- What this task involves -
How do the lines below between the ones holding "t with door" and "op := op, opItems", inclusive, read? Give them again exactly, with no other lines.
(Input data Opens)
-- ==== Sys2Proof/Machine/Ops.lean ====
section
/-! DEFINITION. The operations that every block uses: the timebase and its timers, the calendar clock, the
part queue and the tallies, the change of the cash image, writes at the memory port, 32-bit money, and
access to the alarm entries. -/

namespace Sys2Proof.Machine

/-! ### When events act -/

/-- Whether the start has come past its reads: steps 4 to 8 have been taken (R164, R185). -/
def State.restored (s : State) : Bool := s.power.phase == .inputWait || s.power.phase == .ended

/-- Whether host accesses are held in bus wait: while the part is held, and during the reads of a start
(R164, R184). -/
def State.holdsHost (s : State) : Bool := s.isHeld || !s.restored

/-- An event of a field input or a timer: not acted on while the part is held (R184). -/
def State.whenLive (s : State) (f : State → State) : State := if s.isHeld then s else f s

/-! ### Timebase (log entry 2) -/

/-- A moment has been reached: the timebase stands at it or later. -/
def State.reach (s : State) (moment : Nat) : State := s.updNow fun n => max n moment

/-- A running timer expires: the timebase has reached its moment, and the effect follows. A timer that
does not run has no expiry. -/
def State.onExpiry (s : State) (t : Timer) (f : State → State) : State :=
  match t with
  | some moment => f (s.reach moment)
  | none => s

/-- The moment `ms` after the present one. -/
def State.later (s : State) (ms : Nat) : Timer := some (s.now + ms)

/-! ### Calendar clock (R67) -/

/-- The calendar time as the clock stands. -/
def State.calendar (s : State) : CalTime where
  month := s.clock.month
  day := s.clock.day
  hour := s.clock.hour
  minute := s.clock.minute
  second := s.clock.second
  isSet := s.clock.isSet

/-- The length of a month; month 2 has 28 days (R67). -/
def monthLength : Nat → Nat
  | 2 => 28
  | 4 => 30
  | 6 => 30
  | 9 => 30
  | 11 => 30
  | _ => 31

/-- The date a day after: the day is at or above the length of its month, or day + 1; the weekday advances
with it (R67). -/
def Clock.nextDay (c : Clock) : Clock :=
  let weekday := if c.weekday = 7 then 1 else c.weekday + 1
  if monthLength c.month ≤ c.day then
    { c with day := 1, month := if c.month = 12 then 1 else c.month + 1, weekday := weekday }
  else { c with day := c.day + 1, weekday := weekday }

/-- The clock a second on (R67). -/
def Clock.nextSecond (c : Clock) : Clock :=
  if c.second < 59 then { c with second := c.second + 1 }
  else if c.minute < 59 then { c with second := 0, minute := c.minute + 1 }
  else if c.hour < 23 then { c with second := 0, minute := 0, hour := c.hour + 1 }
  else Clock.nextDay { c with second := 0, minute := 0, hour := 0 }

/-! ### Part queue and tallies -/

/-- A requester with a word ready joins the part queue at the newest end unless it is in it (R161). Requesters that
one event readies join in the order in which the model's text hands over their work: DESIGN CHOICE, log entry
37. -/
def State.join (s : State) (r : Requester) : State :=
  s.updPath fun p => if r ∈ p.partQueue then p else { p with partQueue := p.partQueue ++ [r] }

/-- Adds 1 to the pending amount of a tally, saturating, or appends an entry for it (R159). -/
def addTally : List PendingTally → TallyName → List PendingTally
  | [], t => [⟨t, 1⟩]
  | e :: rest, t => if e.tally = t then ⟨t, saturate16 (e.amount + 1)⟩ :: rest else e :: addTally rest t

/-- An increment of a tally is handed to the tally logic (R158, R159). -/
def State.tally (s : State) (t : TallyName) : State :=
  (s.updPath fun p => { p with tallies := addTally p.tallies t }).join .tallyLogic

/-! ### Cash image -/

/-- The write-back state after a change of the image (R146). -/
def CashState.changed (c : CashState) : CashState :=
  match c.phase with
  | .idle => { c with phase := .queued }
  | .queued => c
  | .writing => { c with again := true }

/-- A change of the cash image queues a write-back (R146); before the restore read has ended the
write-back state stays IDLE. -/
def State.cashChanged (s : State) : State :=
  if s.restored then (s.updCash CashState.changed).join .cashStore else s

/-! ### Writes at the memory port -/

/-- What a byte written at an address leaves in memory: the byte itself in SRAM; in flash what the flash
makes of the write cycle, a free value (log entry 4). -/
def storedByte (s : State) (addr : Nat) (b : Byte) : Byte :=
  if addr < Config.flashBase then b else Config.flashByte s.path.flashCycles addr (readByte s.mem addr) b

/-- One byte of a write turn. -/
def State.putByte (s : State) (addr : Nat) (b : Byte) : State :=
  s.updMem fun m => writeByte m addr (storedByte s addr b)

/-- A write cycle that reaches the flash is counted by the model (log entry 4). -/
def State.countFlash (s : State) (addr : Nat) : State :=
  if addr < Config.flashBase then s else s.updPath fun p => { p with flashCycles := p.flashCycles + 1 }

/-- A byte write at the memory port. -/
def State.storeByte (s : State) (addr : Nat) (b : Byte) : State := (s.putByte addr b).countFlash addr

/-- A word write at the memory port, at an even address. -/
def State.storeWord (s : State) (addr : Nat) (w : Word) : State :=
  ((s.putByte addr (lowByte w)).putByte (addr + 1) (highByte w)).countFlash addr

/-! ### Money -/

/-- A 32-bit money total after an addition; a sum that does not fit 32 bits leaves a free value (log
entry 5). -/
def addMoney (total amount : Nat) : Nat :=
  if total + amount < 2 ^ 32 then total + amount else (Config.moneyOverflow total amount).toNat

/-- Adds to the saturating 16-bit count of a class, 1 to 8 (R144). -/
def addClassCount (counts : List Nat) (cls amount : Nat) : List Nat :=
  counts.modify (cls - 1) fun n => saturate16 (n + amount)

/-! ### Alarm entries -/

/-- The entry of a kind (R112). -/
def AlarmState.get (a : AlarmState) : AlarmKind → AlarmEntry
  | .doorForced => a.doorForced
  | .housingOpen => a.housingOpen
  | .vaultRemoved => a.vaultRemoved
  | .cordCut => a.cordCut
  | .shock => a.shock
  | .returnBlocked => a.returnBlocked
  | .coinJam => a.coinJam
  | .slugAttack => a.slugAttack
  | .lineLost => a.lineLost
  | .memoryWrite => a.memoryWrite
  | .ratingAnomaly => a.ratingAnomaly
  | .vaultFull => a.vaultFull

/-- The table with the entry of a kind replaced. -/
def AlarmState.put (a : AlarmState) (k : AlarmKind) (e : AlarmEntry) : AlarmState :=
  match k with
  | .doorForced => { a with doorForced := e }
  | .housingOpen => { a with housingOpen := e }
  | .vaultRemoved => { a with vaultRemoved := e }
  | .cordCut => { a with cordCut := e }
  | .shock => { a with shock := e }
  | .returnBlocked => { a with returnBlocked := e }
  | .coinJam => { a with coinJam := e }
  | .slugAttack => { a with slugAttack := e }
  | .lineLost => { a with lineLost := e }
  | .memoryWrite => { a with memoryWrite := e }
  | .ratingAnomaly => { a with ratingAnomaly := e }
  | .vaultFull => { a with vaultFull := e }

/-- The report queue with another list of kinds. -/
def AlarmState.requeue (a : AlarmState) (q : List AlarmKind) : AlarmState := { a with queue := q }

/-! ### The tamper switches -/

/-- The switch of an input. -/
def TamperState.get (t : TamperState) : TamperInput → TamperSwitch
  | .door => t.door
  | .housing => t.housing
  | .vault => t.vault
  | .cord => t.cord
  | .shock => t.shock
  | .key => t.key

/-- The tamper state with the switch of an input replaced. -/
def TamperState.put (t : TamperState) (i : TamperInput) (w : TamperSwitch) : TamperState :=
  match i with
  | .door => { t with door := w }
  | .housing => { t with housing := w }
  | .vault => { t with vault := w }
  | .cord => { t with cord := w }
  | .shock => { t with shock := w }
  | .key => { t with key := w }

/-- The six inputs in bit order. -/
def tamperInputs : List TamperInput := [.door, .housing, .vault, .cord, .shock, .key]

end Sys2Proof.Machine
end

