-- ==== Sys2Proof/Machine/Purse.lean ====
section
/-! DEFINITION. The coin handler's requests and operation starts (R9, R15, R16), forfeiture (R20), the slug
counter (R21), the vault fill levels (R22) and the collection close (R142, R143). -/

namespace Sys2Proof.Machine

/-! ### Requests and starts (R9, R16) -/

/-- An operation starts over the items in the escrow (R9). -/
def State.startOp (s : State) (op : EscrowOp) (drive : Actuator) : State :=
  s.updCoin fun c =>
    { c with op := op, opItems := c.escrow.length, chuteCount := 0, actuator := drive,
             flapTimer := s.later Config.flapHomeMs, settleTimer := none }

/-- A collect starts (R9). -/
def State.startCollect (s : State) : State := s.startOp .collecting .collect

/-- A refund starts (R9). -/
def State.startRefund (s : State) : State := s.startOp .refunding .refund

/-- A COLLECT request (R9, R16). -/
def State.requestCollect (s : State) : State :=
  if s.coin.inFlight then
    s.updCoin fun c => { c with request := if c.request = .none then .collect else c.request }
  else if s.coin.escrow = [] then s
  else s.startCollect

/-- A REFUND request (R9, R16). -/
def State.requestRefund (s : State) : State :=
  if s.coin.inFlight then s.updCoin fun c => { c with request := .refund }
  else if s.coin.escrow = [] then s
  else s.startRefund

/-- The standing refund condition: the hook is cleared or a session is open (R15). -/
def State.standingRefund (s : State) : Bool := s.hook.phase == .cleared || s.tamper.sessionOpen

/-- A collect is in flight or pending (R82, R83). -/
def CoinState.collectDue (c : CoinState) : Bool := c.op == .collecting || c.request == .collect

/-- The escrow counts as available to pay a charge (R78). -/
def CoinState.available (c : CoinState) : Bool :=
  (!c.escrow.isEmpty || c.gate.isSome) && c.op != .refunding && c.request != .refund

/-! ### Forfeiture (R20) -/

/-- Banked credit moves to forfeited value (R20). -/
def State.forfeit (s : State) : State :=
  if s.coin.banked = 0 then s
  else
    ((s.updCash fun c =>
        { c with totals := { c.totals with forfeited := addMoney c.totals.forfeited s.coin.banked } }).updCoin
      fun c => { c with banked := 0 }).creditChanged

/-! ### Slug detection (R21) -/

/-- The slug counter reaches the threshold (R21). -/
def State.slugAttack (s : State) : State :=
  (s.updCoin fun c =>
    { c with slug := 0, leakTimer := none,
             cooloffTimer := s.later (1000 * s.setup.settings.slugCooloff) }).occurrence .slugAttack

/-- A reject pulse, or a strobe treated as one (R3, R4, R21). -/
def State.rejectCoin (s : State) : State :=
  let s := (s.tally .rejects).raise .coinReject
  if s.setup.settings.slugThreshold ≤ s.coin.slug + 1 then s.slugAttack
  else
    s.updCoin fun c =>
      { c with slug := c.slug + 1,
               leakTimer := if c.slug = 0 then s.later Config.slugLeakMs else c.leakTimer }

/-! ### Vault fill (R22) -/

/-- The fill level: capacity less the margin. -/
def Settings.fillLevel (t : Settings) : Nat := t.vaultCapacity - t.vaultFillMargin

/-- One VAULT_FULL occurrence and the fill-warned flag (R22). -/
def State.warnFill (s : State) : State :=
  (s.updCoin fun c => { c with fillWarned := true }).occurrence .vaultFull

/-- The vault count has risen from `old` (R22). -/
def State.checkFill (s : State) (old : Nat) : State :=
  let level := s.setup.settings.fillLevel
  let t := if old < level ∧ level ≤ s.cash.vaultCoins ∧ s.coin.fillWarned = false then s.warnFill else s
  if s.setup.settings.vaultCapacity ≤ t.cash.vaultCoins then t.addReason .vaultFull else t

/-! ### The collection close (R142, R143) -/

/-- The condition of a collection close (R142). -/
def CoinState.settled (c : CoinState) : Bool :=
  c.escrow.isEmpty && c.gate.isNone && !c.inFlight && c.banked == 0

/-- The cash image after a collection close at a time (R143). -/
def CashState.close (c : CashState) (t : CalTime) : CashState :=
  { c with lastCollection := ⟨true, some t, c.totals, c.vaultCoins⟩, totals := zeroTotals,
           acceptedCounts := zeroCounts, vaultCoins := 0, vaultCounts := zeroCounts, closeOwed := false }

/-- The collection close (R143). -/
def State.collectionClose (s : State) : State :=
  ((((s.updCash fun c => c.close s.calendar).updCoin fun c => { c with fillWarned := false }).removeReason
    .vaultFull).raise .cash).cashChanged

/-- The cash store's test of an owed close (R142). -/
def State.closeTest (s : State) : State :=
  if s.cash.closeOwed && s.coin.settled then s.collectionClose else s

/-- What an event must change for the test to be made after it: the escrow, the gate, the escrow operation state
or banked credit (R142). -/
def CoinState.purse (c : CoinState) : List Coin × Option Coin × EscrowOp × Nat :=
  (c.escrow, c.gate, c.op, c.banked)

/-- An event, and the test of an owed close after it if it has changed the purse (R142). -/
def State.thenTest (s : State) (event : State → State) : State :=
  let t := event s
  if t.coin.purse = s.coin.purse then t else t.closeTest

end Sys2Proof.Machine
end

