/-- R138, R140, R141, R142: the key and the vault exchange. The active edge of KEY opens a session: a customer call
that has been seized ends with SESSION (R57, R58), in whatever state the line is, the release of a call in the guard
between two tries leaving the guard to run on (R46); banked credit is forfeited, the escrow is to be refunded and
paid service is unavailable. Its inactive edge closes the session: the summary and cash-suspect are cleared, every
REPORTED and NOTED kind goes back to QUIET and no other kind changes, but that each standing door, housing and vault
condition is one occurrence. The return of a vault that was out owes a collection close, which happens at once over a
settled purse. -/
def Obligations.KeyAndVaultExchange : Prop :=
  ∀ (s : State) (i : TamperInput) (m : Nat), s.isHeld = false → s.tamper.firstSet = true →
    (s.tamper.get i).debounce = ⟨some (!s.pins.tamper.get i), some m⟩ →
    let n := max s.now m
    let active := s.setup.settings.activeLevels.get i == s.pins.tamper.get i
    let record : CallRecord :=
      { kind := (s.number.kind.map ZoneKind.recordKind).getD .paid, cause := .session, zone := s.number.zone,
        number := some s.number.digits, seizeTime := some (s.line.seizeTime.getD s.calendar),
        answerTime := s.line.answerTime, endTime := s.calendar,
        units := some ((s.rating.context.map RatingContext.units).getD 0),
        charge := (s.rating.context.map RatingContext.total).getD 0,
        coins := some ((s.rating.context.map RatingContext.coins).getD 0), flags := s.callStatus, calls := 1,
        alarms := none }
    active ≠ (s.tamper.get i).active →
    (i = .key → active = true → s.tamper.sessionOpen = false →
      ∃ t, exec (.tamperEdge i) s = .next t ∧ t.tamper.sessionOpen = true ∧ t.coin.banked = 0 ∧
        t.coin.reasons.sessionOpen = true ∧ t.tamper.vaultOut = (!s.tamper.vault.active) ∧
        t.coin.escrow = s.coin.escrow ∧ t.coin.gate = s.coin.gate ∧
        (s.coin.inFlight = false → s.coin.escrow ≠ [] → t.coin.op = .refunding) ∧
        (s.coin.inFlight = true → t.coin.request = .refund ∧ t.coin.op = s.coin.op) ∧
        (s.line.owner = some .customer → s.line.phase ≠ .idle → t.line.phase = .guarded ∧
          t.line.owner = none ∧ (s.line.phase = .guarded → t.line.guardTimer = s.line.guardTimer) ∧
          (s.line.phase ≠ .guarded → t.line.guardTimer = some (n + 800)) ∧
          t.number.phase = .empty ∧ t.rating.context = none ∧ t.cash.openCall = none ∧
          t.records = (s.offerRecord record).records ∧ EventFlag.call.isIn t.status.flags = true) ∧
        t.mem = s.mem) ∧
    (i = .key → active = false → s.tamper.sessionOpen = true →
      ∃ t, exec (.tamperEdge i) s = .next t ∧ t.tamper.sessionOpen = false ∧ t.tamper.vaultOut = false ∧
        t.coin.reasons.sessionOpen = false ∧ t.cash.summary = 0#8 ∧ t.cash.suspect = false ∧
        (∀ k, t.alarms.get k =
          if (k = .doorForced ∧ s.tamper.door.active = true) ∨
              (k = .housingOpen ∧ s.tamper.housing.active = true) ∨
              (k = .vaultRemoved ∧ s.tamper.vault.active = false) then
            (s.alarms.clearAll.occur k (k.isIn s.setup.settings.reportEnables) s.calendar).get k
          else if (s.alarms.get k).phase = .reported ∨ (s.alarms.get k).phase = .noted then
            ⟨.quiet, 0, 0, none, none⟩
          else s.alarms.get k) ∧
        (s.pins.flapHome = true → t.coin.reasons.escrowJammed = false) ∧
        (s.tamper.door.active = true → (t.alarms.get .doorForced).lastTime = some s.calendar) ∧
        (s.tamper.housing.active = true → (t.alarms.get .housingOpen).lastTime = some s.calendar) ∧
        (s.tamper.vault.active = false → (t.alarms.get .vaultRemoved).lastTime = some s.calendar) ∧
        t.coin.banked = s.coin.banked ∧ t.coin.escrow = s.coin.escrow ∧
        t.cash.totals = s.cash.totals ∧ t.mem = s.mem) ∧
    (i = .vault → active = true → s.tamper.sessionOpen = true → s.tamper.vaultOut = true →
      ∃ t, exec (.tamperEdge i) s = .next t ∧ t.tamper.vaultOut = false ∧ t.tamper.sessionOpen = true ∧
        (s.coin.escrow = [] → s.coin.gate = none → s.coin.inFlight = false → s.coin.banked = 0 →
          t.cash.closeOwed = false ∧ t.cash.totals = zeroTotals ∧ t.cash.vaultCoins = 0 ∧
          t.cash.acceptedCounts = zeroCounts ∧ t.cash.vaultCounts = zeroCounts ∧
          t.cash.lastCollection = ⟨true, some s.calendar, s.cash.totals, s.cash.vaultCoins⟩ ∧
          EventFlag.cash.isIn t.status.flags = true) ∧
        (s.coin.escrow ≠ [] ∨ s.coin.gate ≠ none ∨ s.coin.inFlight = true ∨ s.coin.banked ≠ 0 →
          t.cash.closeOwed = true ∧ t.cash.totals = s.cash.totals ∧
          t.cash.vaultCoins = s.cash.vaultCoins ∧ t.coin = s.coin) ∧
        t.mem = s.mem)
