@[simp] theorem State.recheckPayment_frame (s : State) :
    s.recheckPayment.now = s.now ∧ s.recheckPayment.mem = s.mem ∧ s.recheckPayment.pins = s.pins ∧
    s.recheckPayment.power = s.power ∧ s.recheckPayment.clock = s.clock ∧ s.recheckPayment.setup = s.setup ∧
    s.recheckPayment.lever = s.lever ∧ s.recheckPayment.hook = s.hook ∧ s.recheckPayment.tamper = s.tamper ∧
    s.recheckPayment.mailbox = s.mailbox ∧ s.recheckPayment.pending = s.pending := by
  simp only [State.recheckPayment]
  (repeat' split) <;> simp

@[simp] theorem State.collectCompletion_frame (s : State) (v : Nat) :
    (s.collectCompletion v).now = s.now ∧ (s.collectCompletion v).mem = s.mem ∧
    (s.collectCompletion v).pins = s.pins ∧ (s.collectCompletion v).power = s.power ∧
    (s.collectCompletion v).clock = s.clock ∧ (s.collectCompletion v).setup = s.setup ∧
    (s.collectCompletion v).lever = s.lever ∧ (s.collectCompletion v).hook = s.hook ∧
    (s.collectCompletion v).tamper = s.tamper ∧ (s.collectCompletion v).mailbox = s.mailbox ∧
    (s.collectCompletion v).pending = s.pending := by
  simp only [State.collectCompletion]
  (repeat' split) <;> simp

@[simp] theorem State.graceArrival_frame (s : State) :
    s.graceArrival.now = s.now ∧ s.graceArrival.mem = s.mem ∧ s.graceArrival.pins = s.pins ∧
    s.graceArrival.power = s.power ∧ s.graceArrival.clock = s.clock ∧ s.graceArrival.setup = s.setup ∧
    s.graceArrival.lever = s.lever ∧ s.graceArrival.number = s.number ∧ s.graceArrival.emitter = s.emitter ∧
    s.graceArrival.line = s.line ∧ s.graceArrival.hook = s.hook ∧ s.graceArrival.rating = s.rating ∧
    s.graceArrival.records = s.records ∧ s.graceArrival.tamper = s.tamper ∧
    s.graceArrival.alarms = s.alarms ∧ s.graceArrival.report = s.report ∧ s.graceArrival.cash = s.cash ∧
    s.graceArrival.path = s.path ∧ s.graceArrival.status = s.status ∧ s.graceArrival.mailbox = s.mailbox ∧
    s.graceArrival.pending = s.pending := by
  simp only [State.graceArrival]
  (repeat' split) <;> simp

@[simp] theorem State.graceExpired_frame (s : State) :
    s.graceExpired.now = s.now ∧ s.graceExpired.mem = s.mem ∧ s.graceExpired.pins = s.pins ∧
    s.graceExpired.power = s.power ∧ s.graceExpired.clock = s.clock ∧ s.graceExpired.setup = s.setup ∧
    s.graceExpired.coin = s.coin ∧ s.graceExpired.lever = s.lever ∧ s.graceExpired.hook = s.hook ∧
    s.graceExpired.tamper = s.tamper ∧ s.graceExpired.mailbox = s.mailbox ∧
    s.graceExpired.pending = s.pending := by
  simp only [State.graceExpired]
  (repeat' split) <;> simp

@[simp] theorem State.unitExpired_frame (s : State) :
    s.unitExpired.now = s.now ∧ s.unitExpired.mem = s.mem ∧ s.unitExpired.pins = s.pins ∧
    s.unitExpired.power = s.power ∧ s.unitExpired.clock = s.clock ∧ s.unitExpired.setup = s.setup ∧
    s.unitExpired.lever = s.lever ∧ s.unitExpired.hook = s.hook ∧ s.unitExpired.tamper = s.tamper ∧
    s.unitExpired.mailbox = s.mailbox ∧ s.unitExpired.pending = s.pending := by
  simp only [State.unitExpired]
  (repeat' split) <;> simp

end Sys2Proof.Machine
end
(Input data Closes)
- Result for this task -
  | .door => { t with door := w }
  | .housing => { t with housing := w }
  | .vault => { t with vault := w }
  | .cord => { t with cord := w }
  | .shock => { t with shock := w }
  | .key => { t with key := w }

/-- The six inputs in bit order. -/
def tamperInputs : List TamperInput := [.door, .housing, .vault, .cord, .shock, .key]

end Sys2Proof.Machine
end

-- ==== Sys2Proof/Machine/Purse.lean ====
section
/-! DEFINITION. The coin handler's requests and operation starts (R9, R15, R16), forfeiture (R20), the slug
counter (R21), the vault fill levels (R22) and the collection close (R142, R143). -/

namespace Sys2Proof.Machine

/-! ### Requests and starts (R9, R16) -/

/-- An operation starts over the items in the escrow (R9). -/
def State.startOp (s : State) (op : EscrowOp) (drive : Actuator) : State :=
  s.updCoin fun c =>
    { c with op := op, opItems := c.escrow.length, chuteCount := 0, actuator := drive,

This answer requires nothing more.